▸ Required work
In the records below, find each line that holds "Machine" and return it.

Saved data entries
-- ==== Sys2Proof/Machine/VecOps.lean ====
section
/-! DEFINITION. What the instructions of the A slot share: reading one or two operands, writing the result with its flags and
draws (R66, R101, R102, R105). -/

namespace Sys2Proof.Machine

/-- The result of an A instruction written: its flags raised, its draws made, its vector written or pushed. -/
def finishV (pre cur : State) (d : BitVec 6) (r : VRes) : Eff :=
  match writeVec pre (cur.modMe (fun h => h.settle pre.me.rng r)) d r.val with
  | some s => .ok s none
  | none => waitQueue pre

/-- A vector written without flags or draws. -/
def finishRaw (pre cur : State) (d : BitVec 6) (v : Vec) : Eff :=
  match writeVec pre cur d v with
  | some s => .ok s none
  | none => waitQueue pre

/-- One source of type t, and the state in which it has been read. -/
def vec1 (t : Ty) (va : BitVec 6) (pre cur : State) (f : Vec → State → Eff) : Eff :=
  match readOne pre cur (elems t) va with
  | none => waitQueue pre
  | some (a, s) => f a s

/-- Two sources of type t. -/
def vec2 (t : Ty) (va vb : BitVec 6) (pre cur : State) (f : Vec → Vec → State → Eff) : Eff :=
  match readTwo pre cur (elems t) (elems t) va vb with
  | none => waitQueue pre
  | some (a, b, s) => f a b s

/-- Element i of a vector of type t, as a number. -/
def elemOf (t : Ty) (v : Vec) (k : Nat) : Nat := (lane v k t.width).toNat

/-- Element by element on one source, rounded by code rm (R100, R101). -/
def map1 (t : Ty) (vd va : BitVec 6) (rm : BitVec 3) (pre cur : State) (f : Nat → Nat → Nat × Flags) : Eff :=
  vec1 t va pre cur (fun a s =>
    finishV pre s vd (elementwise t.width t.lanes (rmDraws rm) pre.me.rng (fun k draw => f draw (elemOf t a k))))

/-- Element by element on two sources, rounded by code rm. -/
def map2 (t : Ty) (vd va vb : BitVec 6) (rm : BitVec 3) (pre cur : State) (f : Nat → Nat → Nat → Nat × Flags) : Eff :=
  vec2 t va vb pre cur (fun a b s =>
    finishV pre s vd (elementwise t.width t.lanes (rmDraws rm) pre.me.rng (fun k draw => f draw (elemOf t a k) (elemOf t b k))))

/-- Element by element on two sources, no flags and no draws. -/
def bits2 (t : Ty) (vd va vb : BitVec 6) (pre cur : State) (f : BitVec t.width → BitVec t.width → BitVec t.width) : Eff :=
  vec2 t va vb pre cur (fun a b s =>
    finishRaw pre s vd (pureElems t.width t.lanes (fun k => f (lane a k t.width) (lane b k t.width))))

/-- Elements moved as raw bits from one source. -/
def move1 (t : Ty) (vd va : BitVec 6) (pre cur : State) (f : (Nat → BitVec t.width) → Nat → BitVec t.width) : Eff :=
  vec1 t va pre cur (fun a s =>
    finishRaw pre s vd (pureElems t.width t.lanes (f (fun k => lane a k t.width))))

/-- Elements moved as raw bits from two sources. -/
def move2 (t : Ty) (vd va vb : BitVec 6) (pre cur : State)
    (f : (Nat → BitVec t.width) → (Nat → BitVec t.width) → Nat → BitVec t.width) : Eff :=
  vec2 t va vb pre cur (fun a b s =>
    finishRaw pre s vd (pureElems t.width t.lanes (f (fun k => lane a k t.width) (fun k => lane b k t.width))))

/-- An element in a g register: sign-extended for s types, zero-extended for the others (R114, R116). -/
def elemWord (t : Ty) (x : BitVec t.width) : Word := if t.signed then x.signExtend 64 else x.setWidth 64

/-- Bitmaps of R121 and R122: a broadcast source repeats the whole 64-bit register. -/
def wholeWord : Lanes := ⟨64, 8⟩

end Sys2Proof.Machine
end

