/-! ### BLD, BPASS, BWAIT -/

/-- BLD must wait for the latch (R133, R139): an MMA still reads it, or a tile is leaving or landing. That it waits for a landing that has begun
in an OPEN latch is the model's choice: the table says what a later arrival does, and nothing of one under way (log 52). -/
def Core.latchBusy (c : Core) (l : Bool) : Bool :=
  let x := c.latch l
  c.mma.any (fun j => j.latch == l) || x.pass || x.out || x.landing.isSome

/-- A latch filled by BLD becomes FULL (R133). -/
def State.fillLatch (s : State) (cid : Nat) (l : Bool) (bytes : List Byte) : State :=
  s.modCore cid (fun c => c.setLatch l { (c.latch l) with st := .full, data := BitVec.ofNat 16384 (ofBytes bytes) })

/-- BLD from local memory (R139). -/
def slotBldMemory (ga : BitVec 5) (latch : BitVec 1) (pre cur : State) : Eff :=
  let base := (pre.me.getG ga).toNat
  match outsideWindow base 2048 with
  | some a => .trap .protection 0 (word a)
  | none =>
    withUnit pre cur (fun s =>
      let cid := coreOf pre.cur
      if (s.core cid).latchBusy (latch == 1) || !pre.me.accessesDone then .wait pre
      else
        let s := s.recordRange pre.cur [(base, 2048)] false
        .ok (s.fillLatch cid (latch == 1) ((pre.core cid).stream base 2048)) none)

/-- BLD_MEMORY issued alone. -/
def execBldMemory (ga : BitVec 5) (latch : BitVec 1) (s : State) : Result :=
  issue (.bldMemory ga latch) true false (slotBldMemory ga latch) s

/-- BLD from a queue (R139): 32 entries popped in one issue. -/
def slotBldQueue (q : BitVec 3) (latch : BitVec 1) (pre cur : State) : Eff :=
  let cid := coreOf pre.cur
  let k := queueAt pre.cur q.toNat
  if queueCap pre cid k < 32 then .trap .queue 0 (zext q)
  else
    withUnit pre cur (fun s =>
      let es := ((pre.core cid).queue k).take 32
      if es.length < 32 then waitQueue pre
      else if (s.core cid).latchBusy (latch == 1) then .wait pre
      else .ok ((s.popQ pre.cur q.toNat 32).fillLatch cid (latch == 1) (es.flatMap (fun e => toBytes e 64))) none)

/-- BLD_QUEUE issued alone. -/
def execBldQueue (q : BitVec 3) (latch : BitVec 1) (s : State) : Result :=
  issue (.bldQueue q latch) true false (slotBldQueue q latch) s

/-- BPASS (R134, R140): a FULL latch becomes SENDING, and the hand-off begins when it may. -/
def slotBpass (latch : BitVec 1) (pre cur : State) : Eff :=
  let cid := coreOf pre.cur
  let l := latch == 1
  withFull pre cur l (fun s =>
    .ok ((s.modCore cid (fun c => c.setLatch l { (c.latch l) with st := .sending, pass := true })).push (.seamHandoffBegin cid l)) none)

/-- BPASS issued alone. -/
def execBpass (latch : BitVec 1) (s : State) : Result :=
  issue (.bpass latch) true false (slotBpass latch) s

/-- BWAIT (R141). -/
def slotBwait (latch : BitVec 1) (pre cur : State) : Eff := withFull pre cur (latch == 1) (fun s => .ok s none)

/-- BWAIT issued alone. -/
def execBwait (latch : BitVec 1) (s : State) : Result :=
  issue (.bwait latch) true false (slotBwait latch) s

/-! ### CBLD -/

/-- CBLD (R142): it waits while an issued MMA reads the bank or an earlier CBLD loads it. -/
def slotCbld (ra bank : BitVec 5) (pre cur : State) : Eff :=
  let a := (pre.me.getG ra).toNat
  let b := bank == 1
  let cid := coreOf pre.cur
  let c := pre.core cid
  checked pre .load [(a, 1024)]
    (if c.mma.any (fun j => j.bank == some b) || c.bankLoading b then .wait pre
    else
      let s := cur.modCore cid (fun c => c.setLoading b true)
      okOrWait pre (s.load pre.cur (.bank b) true false false [⟨a, 1024, 0, 0⟩]))

/-- CBLD issued alone. -/
def execCbld (sp : Bool) (ra : BitVec 5) (bank : BitVec 5) (s : State) : Result :=
  issue (.cbld sp ra bank) false sp (slotCbld ra bank) s

end Sys2Proof.Machine
end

▸ Exercise solution
-- ==== Sys2Proof/Machine/VecOps.lean ====
namespace Sys2Proof.Machine
end Sys2Proof.Machine
end Sys2Proof.Machine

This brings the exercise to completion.